- [Problem] Nothing but an exact copy of the data should be output.

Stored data
/-- 60_exceptions.md R242 and R243 (lexical choices: the spec's decision D22). Which lines of the log are accepted, and as
what: the time is one or more digits `0` to `9` whose value fits in 64 bits, as the time of every event does; leading zeros
are accepted (log 5). Then how a log's text is accepted: its lines are what line feeds end (`IsLinesOf`, log 5), the log is
accepted exactly when every line is, and its events are theirs in order; otherwise the first line that is not accepted is
reported with its number, counted from 1 (log 5). -/
def Obligations.WhichLogLinesAreAccepted : Prop :=
  (∀ (line : List Char) (e : Event),
    parseLine line = .ok e ↔
      ∃ time, IsDecimal time ∧ decimalValue time = e.time.val ∧
        ((∃ l v, e.kind = .flag l v ∧
            line = time ++ ",flag,ef".toList ++ [Char.ofNat (48 + l.number), ',', if v then '1' else '0']) ∨
         (e.kind = .interrupt ∧ line = time ++ ",int".toList) ∨
         (∃ p b h l vh vl, e.kind = .input p b ∧
            line = time ++ ",input,io".toList ++ [Char.ofNat (48 + p.number), ',', h, l] ∧
            IsHexDigit h vh ∧ IsHexDigit l vl ∧ b.toNat = 16 * vh + vl))) ∧
  ∀ text : String,
    (∃ lines, IsLinesOf lines text.toList) ∧
    ∀ lines, IsLinesOf lines text.toList →
      (∀ events, parseLog text = .ok events ↔ lines.map parseLine = events.map .ok) ∧
      (∀ before line why after, lines = before ++ line :: after → (∀ l ∈ before, ∃ e, parseLine l = .ok e) →
        parseLine line = .bad why → parseLog text = .bad (before.length + 1, why))

/-! ### Invariants -/

/-- The invariant of `State.Inv` holds right after reset (70_reset_and_hazards.md R271; the default parameters are the
spec's, `CYCLE_NS` is the model's choice, log 2). -/
def Obligations.ResetMeetsTheInvariant : Prop := State.reset.Inv

/-- Every step keeps the invariant: valid parameters, canonical memory with no cell that does not exist (20_memory.md R50),
an ascending queue (60_exceptions.md R236), a time that fits in 64 bits. -/
def Obligations.EveryStepKeepsTheInvariant : Prop :=
  ∀ s t : State, s.Inv → step s = .next t → t.Inv

/-- Every launch meets the invariant (70_reset_and_hazards.md R270), and every command of the host (60_exceptions.md R245: a
step, a poke, an injection, a stop) keeps it, from every state that meets it, reachable or not; so every state a run can
reach meets it. The time bound is the model's reading of U14 (log 7). -/
def Obligations.EveryReachableStateMeetsTheInvariant : Prop :=
  (∀ (lc : LaunchConfig) (s : State), launch lc = .ok s → s.Inv) ∧
  (∀ (s t : State) (c : HostCommand), s.Inv → hostStep s c = .next t → t.Inv) ∧
  (∀ s : State, Reachable s → s.Inv)

/-- 20_memory.md R50, R51: memory is data. Two canonical memories that read alike at every cell are equal. -/
def Obligations.MemoriesThatReadAlikeAreEqual : Prop :=
  ∀ m m' : Memory, Memory.wf m = true → Memory.wf m' = true → (∀ a, Memory.read a m = Memory.read a m') → m = m'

- [Task output]
/-- 60_exceptions.md R242 and R243 (lexical choices: the spec's decision D22). Which lines of the log are accepted, and as
what: the time is one or more digits `0` to `9` whose value fits in 64 bits, as the time of every event does; leading zeros
are accepted (log 5). Then how a log's text is accepted: its lines are what line feeds end (`IsLinesOf`, log 5), the log is
accepted exactly when every line is, and its events are theirs in order; otherwise the first line that is not accepted is
reported with its number, counted from 1 (log 5). -/
def Obligations.WhichLogLinesAreAccepted : Prop :=
  (∀ (line : List Char) (e : Event),
    parseLine line = .ok e ↔
      ∃ time, IsDecimal time ∧ decimalValue time = e.time.val ∧
        ((∃ l v, e.kind = .flag l v ∧
            line = time ++ ",flag,ef".toList ++ [Char.ofNat (48 + l.number), ',', if v then '1' else '0']) ∨
         (e.kind = .interrupt ∧ line = time ++ ",int".toList) ∨
         (∃ p b h l vh vl, e.kind = .input p b ∧
            line = time ++ ",input,io".toList ++ [Char.ofNat (48 + p.number), ',', h, l] ∧
            IsHexDigit h vh ∧ IsHexDigit l vl ∧ b.toNat = 16 * vh + vl))) ∧
  ∀ text : String,
    (∃ lines, IsLinesOf lines text.toList) ∧
    ∀ lines, IsLinesOf lines text.toList →
      (∀ events, parseLog text = .ok events ↔ lines.map parseLine = events.map .ok) ∧
      (∀ before line why after, lines = before ++ line :: after → (∀ l ∈ before, ∃ e, parseLine l = .ok e) →
        parseLine line = .bad why → parseLog text = .bad (before.length + 1, why))

/-! ### Invariants -/

/-- The invariant of `State.Inv` holds right after reset (70_reset_and_hazards.md R271; the default parameters are the
spec's, `CYCLE_NS` is the model's choice, log 2). -/
def Obligations.ResetMeetsTheInvariant : Prop := State.reset.Inv

/-- Every step keeps the invariant: valid parameters, canonical memory with no cell that does not exist (20_memory.md R50),
an ascending queue (60_exceptions.md R236), a time that fits in 64 bits. -/
def Obligations.EveryStepKeepsTheInvariant : Prop :=
  ∀ s t : State, s.Inv → step s = .next t → t.Inv

/-- Every launch meets the invariant (70_reset_and_hazards.md R270), and every command of the host (60_exceptions.md R245: a
step, a poke, an injection, a stop) keeps it, from every state that meets it, reachable or not; so every state a run can
reach meets it. The time bound is the model's reading of U14 (log 7). -/
def Obligations.EveryReachableStateMeetsTheInvariant : Prop :=
  (∀ (lc : LaunchConfig) (s : State), launch lc = .ok s → s.Inv) ∧
  (∀ (s t : State) (c : HostCommand), s.Inv → hostStep s c = .next t → t.Inv) ∧
  (∀ s : State, Reachable s → s.Inv)

/-- 20_memory.md R50, R51: memory is data. Two canonical memories that read alike at every cell are equal. -/
def Obligations.MemoriesThatReadAlikeAreEqual : Prop :=
  ∀ m m' : Memory, Memory.wf m = true → Memory.wf m' = true → (∀ a, Memory.read a m = Memory.read a m') → m = m'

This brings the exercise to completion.